Wednesday, January 10, 2007

Admitting strategy error, Bush adds Iraq troops

NBC News and news services - Defying public opinion polls and newly empowered Democratic lawmakers, President Bush told Americans Wednesday that he is dispatching 21,500 additional U.S. troops to Iraq. And in a rare admission, he said he made a mistake by not deploying more forces sooner.

“The situation in Iraq is unacceptable to the American people, and it is unacceptable to me,” Bush said in a televised address from the White House. “Where mistakes have been made, the responsibility rests with me.”

With American patience running thin over his handling of the war, Bush said he would put greater pressure on Iraqis to restore order in Baghdad and used blunt language to warn Iraqi Prime Minister Nouri al-Maliki that “America’s commitment is not open-ended.”

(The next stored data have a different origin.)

-- ==== Sys2Proof/Certificates/Slice0/Obligations.lean ====
section
/-! DEFINITION. The statements for the provers, chapter by chapter. A record's statement takes the record as admitted by its
link (`State.admits`, R7) and says the whole next state, its refusals among them, as the owner's tests come. -/

open Sys2Proof Sys2Proof.Machine

/-! ## The machine (log 1, log 2) -/

/-- One step takes the command at the front of the queue and carries it out with the queue's rest; on an empty queue the
twin transmitter sends one whole frame of the record handed over first, which leaves with its last frame, and without a
record the part idles (spec/95: each row of the table is one whole step; the queue, the idling and the transmitter's turn
are the model's, log 1). -/
def Obligations.StepTakesTheFrontCommand : Prop :=
  (∀ (c : Instr) (rest : List Instr) (s : State), s.pending = c :: rest → step s = exec c { s with pending := rest }) ∧
  (∀ s : State, s.pending = [] → s.twin.out = [] → step s = .next s) ∧
  ∀ (r : TwinRecord) (rest : List TwinRecord) (s : State), s.pending = [] → s.twin.out = r :: rest →
    let sent := s.twin.outSent + 1;
    step s = .next { s with twin :=
      if sent < r.frames.length then { s.twin with outSent := sent, lastSent := some (r, sent) }
      else { s.twin with out := rest, outSent := 0, lastSent := some (r, sent) } }

/-- No command stops the machine, and none but the step itself takes from the queue (Table 1-1: a request that cannot be
served is refused by its reply; the queue is the model's, log 1). -/
def Obligations.EveryCommandAnswersNext : Prop :=
  ∀ (c : Instr) (s : State), ∃ t, exec c s = .next t ∧ t.pending = s.pending

/-- What has become due is carried out before anything else, so that every command but power-on and the event commands
acts on the settled state, in which nothing is due; an event command with nothing of its kind due has no effect. The due
events are the model's (log 2). -/
def Obligations.DueEventsComeFirst : Prop :=
  (∀ (c : Instr) (s : State), c.carriesOut? = none → (∀ a b l, c ≠ .powerOn a b l) →
    s.settle.due = [] ∧ exec c s = exec c s.settle) ∧
  ∀ (c : Instr) (p : DueEvent → Bool) (s : State), c.carriesOut? = some p → (∀ e ∈ s.due, p e = false) →
    exec c s = .next s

“If the Iraqi government does not follow through on its promises, it will lose the support of the American people, and it will lose the support of the Iraqi people,” Bush said.

Bush said his new strategy, in which Iraqis will try to take responsibility for security in all 18 provinces by November rather than just three now, “will not yield an immediate end to suicide bombings” and other violence.

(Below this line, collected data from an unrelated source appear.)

-- ==== Sys2Proof/Laws/State.lean ====
section
/-! SUPPORT. What each updater of the state changes and leaves, one lemma per field and updater, so that no later proof
unfolds a record update. -/

namespace Sys2Proof.Machine

section
variable (s : State)

/-! ### mapTiming -/

@[simp] theorem mapTiming_pending (f : Timing → Timing) : (s.mapTiming f).pending = s.pending := rfl
@[simp] theorem mapTiming_due (f : Timing → Timing) : (s.mapTiming f).due = s.due := rfl
@[simp] theorem mapTiming_production (f : Timing → Timing) : (s.mapTiming f).production = s.production := rfl
@[simp] theorem mapTiming_table (f : Timing → Timing) : (s.mapTiming f).table = s.table := rfl
@[simp] theorem mapTiming_slotToTable (f : Timing → Timing) : (s.mapTiming f).slotToTable = s.slotToTable := rfl
@[simp] theorem mapTiming_slotToProduction (f : Timing → Timing) : (s.mapTiming f).slotToProduction = s.slotToProduction := rfl
@[simp] theorem mapTiming_timing (f : Timing → Timing) : (s.mapTiming f).timing = f s.timing := rfl
@[simp] theorem mapTiming_record (f : Timing → Timing) : (s.mapTiming f).record = s.record := rfl
@[simp] theorem mapTiming_twin (f : Timing → Timing) : (s.mapTiming f).twin = s.twin := rfl
@[simp] theorem mapTiming_canvas (f : Timing → Timing) : (s.mapTiming f).canvas = s.canvas := rfl
@[simp] theorem mapTiming_capture (f : Timing → Timing) : (s.mapTiming f).capture = s.capture := rfl
@[simp] theorem mapTiming_replay (f : Timing → Timing) : (s.mapTiming f).replay = s.replay := rfl
@[simp] theorem mapTiming_rotation (f : Timing → Timing) : (s.mapTiming f).rotation = s.rotation := rfl
@[simp] theorem mapTiming_exposure (f : Timing → Timing) : (s.mapTiming f).exposure = s.exposure := rfl
@[simp] theorem mapTiming_crawl (f : Timing → Timing) : (s.mapTiming f).crawl = s.crawl := rfl

/-! ### mapRecord -/

@[simp] theorem mapRecord_pending (f : GameRecord → GameRecord) : (s.mapRecord f).pending = s.pending := rfl
@[simp] theorem mapRecord_due (f : GameRecord → GameRecord) : (s.mapRecord f).due = s.due := rfl
@[simp] theorem mapRecord_production (f : GameRecord → GameRecord) : (s.mapRecord f).production = s.production := rfl
@[simp] theorem mapRecord_table (f : GameRecord → GameRecord) : (s.mapRecord f).table = s.table := rfl
@[simp] theorem mapRecord_slotToTable (f : GameRecord → GameRecord) : (s.mapRecord f).slotToTable = s.slotToTable := rfl
@[simp] theorem mapRecord_slotToProduction (f : GameRecord → GameRecord) : (s.mapRecord f).slotToProduction = s.slotToProduction := rfl
@[simp] theorem mapRecord_timing (f : GameRecord → GameRecord) : (s.mapRecord f).timing = s.timing := rfl
@[simp] theorem mapRecord_record (f : GameRecord → GameRecord) : (s.mapRecord f).record = f s.record := rfl
@[simp] theorem mapRecord_twin (f : GameRecord → GameRecord) : (s.mapRecord f).twin = s.twin := rfl
@[simp] theorem mapRecord_canvas (f : GameRecord → GameRecord) : (s.mapRecord f).canvas = s.canvas := rfl
@[simp] theorem mapRecord_capture (f : GameRecord → GameRecord) : (s.mapRecord f).capture = s.capture := rfl
@[simp] theorem mapRecord_replay (f : GameRecord → GameRecord) : (s.mapRecord f).replay = s.replay := rfl
@[simp] theorem mapRecord_rotation (f : GameRecord → GameRecord) : (s.mapRecord f).rotation = s.rotation := rfl
@[simp] theorem mapRecord_exposure (f : GameRecord → GameRecord) : (s.mapRecord f).exposure = s.exposure := rfl
@[simp] theorem mapRecord_crawl (f : GameRecord → GameRecord) : (s.mapRecord f).crawl = s.crawl := rfl

/-! ### mapTwin -/

@[simp] theorem mapTwin_pending (f : Twin → Twin) : (s.mapTwin f).pending = s.pending := rfl
@[simp] theorem mapTwin_due (f : Twin → Twin) : (s.mapTwin f).due = s.due := rfl
@[simp] theorem mapTwin_production (f : Twin → Twin) : (s.mapTwin f).production = s.production := rfl
@[simp] theorem mapTwin_table (f : Twin → Twin) : (s.mapTwin f).table = s.table := rfl
@[simp] theorem mapTwin_slotToTable (f : Twin → Twin) : (s.mapTwin f).slotToTable = s.slotToTable := rfl
@[simp] theorem mapTwin_slotToProduction (f : Twin → Twin) : (s.mapTwin f).slotToProduction = s.slotToProduction := rfl
@[simp] theorem mapTwin_timing (f : Twin → Twin) : (s.mapTwin f).timing = s.timing := rfl
@[simp] theorem mapTwin_record (f : Twin → Twin) : (s.mapTwin f).record = s.record := rfl
@[simp] theorem mapTwin_twin (f : Twin → Twin) : (s.mapTwin f).twin = f s.twin := rfl
@[simp] theorem mapTwin_canvas (f : Twin → Twin) : (s.mapTwin f).canvas = s.canvas := rfl
@[simp] theorem mapTwin_capture (f : Twin → Twin) : (s.mapTwin f).capture = s.capture := rfl
@[simp] theorem mapTwin_replay (f : Twin → Twin) : (s.mapTwin f).replay = s.replay := rfl
@[simp] theorem mapTwin_rotation (f : Twin → Twin) : (s.mapTwin f).rotation = s.rotation := rfl
@[simp] theorem mapTwin_exposure (f : Twin → Twin) : (s.mapTwin f).exposure = s.exposure := rfl
@[simp] theorem mapTwin_crawl (f : Twin → Twin) : (s.mapTwin f).crawl = s.crawl := rfl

But he said the increased military presence would help break the cycle of violence gripping Iraq and “hasten the day our troops begin coming home.”

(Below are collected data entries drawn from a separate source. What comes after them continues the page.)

-- ==== Sys2Proof/Laws/Frames.lean ====
section
/-! SUPPORT. What each shared operation can change: one frame lemma per operation, each with the parts it may change. -/

namespace Sys2Proof.Machine

/-! ## Occurrences -/

theorem occurs_append (l : LinkState) (a b : List (Cond × Detail)) : l.occurs (a ++ b) = (l.occurs a).occurs b := by
  simp [LinkState.occurs]

/-- A field that no occurrence touches. -/
theorem occurs_keeps {α : Type} (f : LinkState → α) (hf : ∀ l c d, f (LinkState.occur c d l) = f l) (l : LinkState)
    (es : List (Cond × Detail)) : f (l.occurs es) = f l := by
  induction es generalizing l with
  | nil => rfl
  | cons e es ih => exact (ih _).trans (hf l e.1 e.2)

theorem OnlyRaises.refl (s : State) : OnlyRaises s s := ⟨[], rfl, rfl⟩

theorem OnlyRaises.trans {s t u : State} : OnlyRaises s t → OnlyRaises t u → OnlyRaises s u
  | ⟨a, ha, hb⟩, ⟨b, hc, hd⟩ => ⟨a ++ b, by rw [hc, ha, occurs_append], by rw [hd, hb, occurs_append]⟩

theorem OnlyRaises.raise (s : State) (c : Cond) (d : Detail) : OnlyRaises s (s.raise c d) := ⟨[(c, d)], rfl, rfl⟩

/-- What a run of occurrences leaves of either link. -/
theorem OnlyRaises.keeps {α : Type} (f : LinkState → α) (hf : ∀ l c d, f (LinkState.occur c d l) = f l) {s t : State}
    (h : OnlyRaises s t) (l : Link) : f (t.link l) = f (s.link l) := by
  obtain ⟨es, h1, h2⟩ := h
  cases l
  · exact (congrArg f h1).trans (occurs_keeps f hf _ es)
  · exact (congrArg f h2).trans (occurs_keeps f hf _ es)

/-! ## Frames -/

theorem samePart.refl (s : State) (p : Part) : samePart s s p := by cases p <;> simp [samePart]

theorem samePart.trans {s t u : State} {p : Part} (h : samePart s t p) (k : samePart t u p) : samePart s u p := by
  cases p <;> simp_all [samePart]

theorem Frame.refl (P : List Part) (s : State) : Frame P s s := ⟨rfl, rfl, .refl s, fun p _ => .refl s p⟩

/-- One operation after others; its parts are among theirs. -/
theorem Frame.next {P Q : List Part} {s t u : State} (h : Frame P s t) (k : Frame Q t u)
    (hQ : Q.all (fun p => P.contains p) = true := by decide) : Frame P s u where
  pending := k.pending.trans h.pending
  due := k.due.trans h.due
  links := h.links.trans k.links
  same p hp := (h.same p hp).trans (k.same p fun hq => hp (by simpa using List.all_eq_true.mp hQ p hq))

theorem Frame.mono {P Q : List Part} {s t : State} (k : Frame Q s t)
    (hQ : Q.all (fun p => P.contains p) = true := by decide) : Frame P s t := (Frame.refl P s).next k hQ

theorem Frame.foldl {α : Type} {P : List Part} (f : State → α → State) (hf : ∀ s a, Frame P s (f s a)) (l : List α)
    (s : State) : Frame P s (l.foldl f s) := by
  induction l generalizing s with
  | nil => exact .refl P s
  | cons a l ih => exact (hf s a).next (ih _) (by simp)

/-- An operation made only where a condition holds. -/
theorem Frame.ite {P : List Part} {s t u : State} {c : Prop} [Decidable c] (ht : Frame P s t) (hu : Frame P s u) :
    Frame P s (if c then t else u) := by
  split
  · exact ht
  · exact hu

theorem raise_frame (s : State) (c : Cond) (d : Detail) : Frame [] s (s.raise c d) :=
  ⟨rfl, rfl, .raise s c d, fun p _ => by cases p <;> simp [samePart]⟩

/-- An update that leaves queues and links, with the parts it leaves. -/
theorem Frame.update {P : List Part} {s t : State} (hq : t.pending = s.pending ∧ t.due = s.due)
    (hl : t.production = s.production ∧ t.table = s.table) (hs : ∀ p, p ∉ P → samePart s t p) : Frame P s t :=
  ⟨hq.1, hq.2, ⟨[], hl.1, hl.2⟩, hs⟩

end Sys2Proof.Machine
end

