/-! ## CLOCK_START and CLOCK_STOP (R30, R31, R111) -/

theorem clockStartOwner_eq (s : State) : clockStartOwner s =
    if s.record.game.session = .final then s.refuse .closed
    else if s.timing.rules.source = .line then s.refuse .wrongSource
    else if s.timing.atLimit = true then s.refuse .busy
    else if s.timing.run = .running then s.ok
    else s.linkStart.ok := by
  simp only [clockStartOwner, tests_cons, tests_nil, beq_iff_eq, apply_ite State.ok]

theorem clockStopOwner_eq (s : State) : clockStopOwner s =
    if s.record.game.session = .final then s.refuse .closed
    else if s.timing.rules.source = .line then s.refuse .wrongSource
    else if s.timing.run = .running then s.linkStop.ok
    else s.ok := by
  simp only [clockStopOwner, tests_cons, tests_nil, beq_iff_eq, apply_ite State.ok]

/-- The clock that CLOCK_START starts (R30). -/
def Timing.linkRuns (t : Timing) : Timing := { t with run := .running }

theorem linkStart_clocked (s : State) : Clocked s s.linkStart s.timing.linkRuns.regulated
    (sessionAfter .running s.record.game.session)
    (handReports s.timing.linkRuns s.record.game.session .link 0 s.record.game.period ++
      crossingReports s.timing.linkRuns s.record.game.period) [⟨.run, s.timing.linkRuns.fields⟩] :=
  ((((Clocked.start s).mapTiming Timing.linkRuns fun _ => rfl).handOn .link 0).checkRegulation).checkCountdown

/-- What a start records of run changes is the start (R31). -/
theorem linkStart_run (t : Timing) (x : Session) (period : Nat) :
    detailsOf .runChanged (handReports t.linkRuns x .link 0 period ++ crossingReports t.linkRuns period) =
      [.runChanged .running .link t.v 0] := by
  unfold handReports sessionStarts crossingReports
  rw [detailsOf_append, detailsOf_cons, detailsOf_ite, detailsOf_ite]
  simp [detailsOf, Timing.linkRuns]

/-- The clock that CLOCK_STOP stops (R30). -/
def Timing.linkStops (t : Timing) : Timing := { t with run := .stopped }

theorem linkStop_clocked (s : State) : Clocked s s.linkStop s.timing.linkStops s.record.game.session
    [(.runChanged, .runChanged .stopped .link s.timing.v 0)] [⟨.run, s.timing.linkStops.fields⟩] :=
  ((Clocked.start s).mapTiming Timing.linkStops fun _ => rfl).handOn .link 0

/-- What a stop reaches: the run change handed on, from the stopped clock. -/
theorem linkStop_frame_stopped (s : State) : Frame [.zones, .channels, .twinOut] (s.mapTiming Timing.linkStops) s.linkStop :=
  handOn_stopped_frame (s := s.mapTiming Timing.linkStops) rfl .link 0

theorem handOn_running_eq {s : State} (hr : s.timing.run = .running) (cause : RunCause) (n : Nat) : s.handOn cause n =
    (((s.raise .runChanged (.runChanged .running cause s.timing.v n)).arbiterStart).sessionStart .running).sendClock
      (clockCauseOf cause) := by
  unfold State.handOn
  rw [hr]

theorem checkRegulation_cuts (s : State) : CutsStay s s.checkRegulation :=
  .of_zones (congrArg Canvas.zones (checkRegulation_canvas s)) (congrArg Timing.run (checkRegulation_timing s) :)

theorem checkRegulation_masks (s : State) : MasksKept s s.checkRegulation := by
  unfold MasksKept
  rw [checkRegulation_canvas]

/-- No takeover whose policy is CUT stays in service once a start is handed on (R111). -/
theorem handOn_running_noCut {s : State} (hr : s.timing.run = .running) (cause : RunCause) (n : Nat) : (s.handOn cause n).noCut := by
  have hrun : (s.raise .runChanged (.runChanged .running cause s.timing.v n)).timing.run = .running := hr
  rw [handOn_running_eq hr]
  generalize s.raise .runChanged (.runChanged .running cause s.timing.v n) = b at hrun ⊢
  exact ((CutsStay.of_frame (sessionStart_frame b.arbiterStart _)).trans (.of_frame (sendClock_frame _ _))).keeps
    ((congrArg Timing.run (arbiterStart_frame b).bare :).trans hrun) (arbiterStart_noCut hrun)

theorem linkStart_noCut (s : State) : s.linkStart.noCut := by
  have hrun : ((s.mapTiming Timing.linkRuns).handOn .link 0).timing.run = .running := by
    have h := congrArg Timing.run (handOn_frame (s.mapTiming Timing.linkRuns) .link 0).bare
    exact h
  exact ((checkRegulation_cuts _).trans (.checkCountdown _)).keeps hrun (handOn_running_noCut (s := s.mapTiming Timing.linkRuns) rfl _ _)

theorem sendCountdown_masks (s : State) (asks : Bool) : MasksKept s (s.sendCountdown asks) := by
  have hrequest (u : State) : MasksKept u u.requestCountdown := by
    unfold State.requestCountdown
    split
    · exact (masksKept_walk .released).requestAll u _ _ _
    · rfl
  rcases sendCountdown_cases s asks with ⟨-, -, h⟩ | ⟨-, -, h⟩ | ⟨-, h⟩
  · rw [h]
    exact hrequest s
  · rw [h]
    exact (hrequest _).trans (releaseLevelOne_masks s _)
  · rw [h]
    rfl

theorem checkCountdown_masks (s : State) : MasksKept s s.checkCountdown := sendCountdown_masks s _

theorem linkStart_masks (s : State) : MasksKept s s.linkStart := by
  have w := masksKept_walk .cut
  have hhanded : MasksKept s ((s.mapTiming Timing.linkRuns).handOn .link 0) := by
    rw [handOn_running_eq rfl]
    refine w.trans (t := ((s.mapTiming Timing.linkRuns).raise .runChanged (.runChanged .running .link s.timing.v 0)).arbiterStart)
      ?_ ?_
    · exact w.trans (w.endEach ((s.mapTiming Timing.linkRuns).raise .runChanged _) _) (w.trans (w.evaluateAll _ _) (w.followUps _))
    · exact w.trans (.of_frame (sessionStart_frame _ _)) (.of_frame (sendClock_frame _ _))
  exact w.trans hhanded (w.trans (checkRegulation_masks _) (checkCountdown_masks _))

end Sys2Proof.Machine
end

section
namespace Sys2Proof.Machine

set_option Elab.async false

/-! ## CLOCK_RULES (R24, R29) -/

theorem optAtMost_iff (n : Nat) (o : Option Nat) : optAtMost n o = true ↔ ∀ a ∈ o, a ≤ n := by
  cases o <;> simp [optAtMost]

theorem within_iff (lo hi n : Nat) : within lo hi n = true ↔ lo ≤ n ∧ n ≤ hi := by simp [within]

/-- The bounds of the rules, as Table 2-2 gives them (R24). -/
theorem rulesOk_iff (r : ClockRules) (period : Nat) : rulesOk r period = true ↔
    (1000 ≤ r.periodLength ∧ r.periodLength ≤ 5940000 ∧ r.periodLength % 1000 = 0) ∧
      (r.runOn = true → r.direction = .up) ∧ (r.tenths ≤ 60000 ∧ r.tenths % 1000 = 0) ∧ r.countdownAt ≤ 60000 ∧
      r.periodEndHold ≤ 30000 ∧ (1 ≤ r.regulationPeriods ∧ r.regulationPeriods ≤ 9) ∧
      (r.regulationPeriods ≤ r.maxPeriods ∧ r.maxPeriods ≤ 19) ∧ period ≤ r.maxPeriods ∧
      r.debounce ≤ 50 ∧ (200 ≤ r.hornDuration ∧ r.hornDuration ≤ 5000) ∧
      (1 ≤ r.playPrimary ∧ r.playPrimary ≤ 99) ∧ (1 ≤ r.playSecondary ∧ r.playSecondary ≤ 99) ∧
      (∀ a ∈ r.countdownAsset, a ≤ 1023) ∧ ∀ a ∈ r.periodEndAsset, a ≤ 1023 := by
  have hrun : (!r.runOn || r.direction == .up) = true ↔ (r.runOn = true → r.direction = .up) := by
    cases r.runOn <;> simp
  unfold rulesOk
  simp only [Bool.and_eq_true, within_iff, optAtMost_iff, beq_iff_eq, decide_eq_true_eq, hrun, and_assoc]

theorem clockRulesOwner_eq (r : ClockRules) (s : State) : clockRulesOwner r s =
    if s.record.game.session = .final then s.refuse .closed
    else if s.record.game.session = .inGame then s.refuse .locked
    else if s.timing.gate ≠ .steady then s.refuse .busy
    else if ¬rulesOk r s.record.game.period = true then s.refuse .range
    else (s.mapTiming (Timing.setRules r)).sampleLine.sendStateIfMaster.ok := by
  simp only [clockRulesOwner, tests_cons, tests_nil, beq_iff_eq, bne_iff_ne, Bool.not_eq_true', Bool.not_eq_true]

/-- The timing unit after CLOCK_RULES (R24, R29). -/
theorem setRules_sampled {s : State} (r : ClockRules) (hf : s.twin.state ≠ .follower) (hs : s.record.game.session ≠ .final) :
    (s.mapTiming (Timing.setRules r)).sampleLine =
      { s with timing :=
        { s.timing with
          rules := r
          v := clockStartValue r
          atLimit := false
          expiryPending := false
          regulation := false
          play := r.playPrimary * 1000
          phase := .idle
          settled := if r.source = .link then s.timing.settled else gateLevelOf r.polarity s.timing.runLine } } := by
  rw [sampleLine_eq]
  by_cases hl : r.source = .link
  · rw [if_pos (.inl hl), if_pos hl]
    rfl
  · rw [if_neg (by simp [Timing.setRules, hl, hf, hs]), if_neg hl]
    rfl

theorem gateLevelOf_eq (p : Polarity) (l : LineLevel) :
    gateLevelOf p l = if (l = .high ↔ p = .runHigh) then .run else .stop := by
  cases p <;> cases l <;> rfl

/-! ## CLOCK_SET (R33, R34, R46, R47) -/

theorem clockMax_bound (r : ClockRules) :
    clockMax r = if r.direction = .up ∧ r.runOn = true then 5999999 else r.periodLength := by
  unfold clockMax
  simp only [upRunOn_iff]

theorem regulationAfter_eq (t : Timing) : t.regulationAfter =
    { t with regulation := if t.v < t.rules.periodLength then false else
        if upRunOn t.rules && t.run == .stopped then true else t.regulation } := by
  unfold Timing.regulationAfter
  by_cases h : t.v < t.rules.periodLength
  · simp only [h, if_true]
  · by_cases hu : (upRunOn t.rules && t.run == .stopped) = true
    · simp only [h, hu, if_true, if_false]
    · simp only [h, hu, if_false, Bool.false_eq_true]

theorem releaseCountdown_timing (s : State) :
    let released := decide (s.timing.phase = .countdown ∧ s.timing.rules.countdownAt < s.timing.v)
    s.releaseCountdown.timing =
      { s.timing with
        phase := if released then .idle else s.timing.phase, outstanding := if released then [] else s.timing.outstanding } := by
  dsimp only
  rw [releaseCountdown_eq]
  by_cases h : s.timing.phase = .countdown ∧ s.timing.rules.countdownAt < s.timing.v
  · rw [if_pos h, decide_eq_true h, releaseLevelOne_timing]
    rfl
  · rw [if_neg h, decide_eq_false h]
    rfl

/-- What a set or an adjustment makes of the countdown's phase (R46, R47). -/
theorem release_renew_timing (s : State) :
    let released := decide (s.timing.phase = .countdown ∧ s.timing.rules.countdownAt < s.timing.v)
    s.releaseCountdown.renewCountdown.timing =
      { s.timing with
        phase := if released = true ∨ s.timing.phase = .spent then .idle else s.timing.phase
        outstanding := if released then [] else s.timing.outstanding } := by
  intro released
  have hr : s.releaseCountdown.timing = { s.timing with
      phase := if released then .idle else s.timing.phase, outstanding := if released then [] else s.timing.outstanding } :=
    releaseCountdown_timing s
  clear_value released
  unfold State.renewCountdown
  rw [mapTiming_timing, hr]
  cases released <;> by_cases hs : s.timing.phase = .spent <;> simp [hs]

Bush said that 17,500 troops would go to Baghdad and 4,000 to the volatile Anbar province, Senior administration officials said before the president spoke that the first wave of troops is expected to arrive in five days, with others joining about 130,000 U.S. troops already in Iraq in the coming weeks.

Bush’s decision will push the American presence in Iraq toward its highest level and puts him on a collision course with the new Democratic Congress.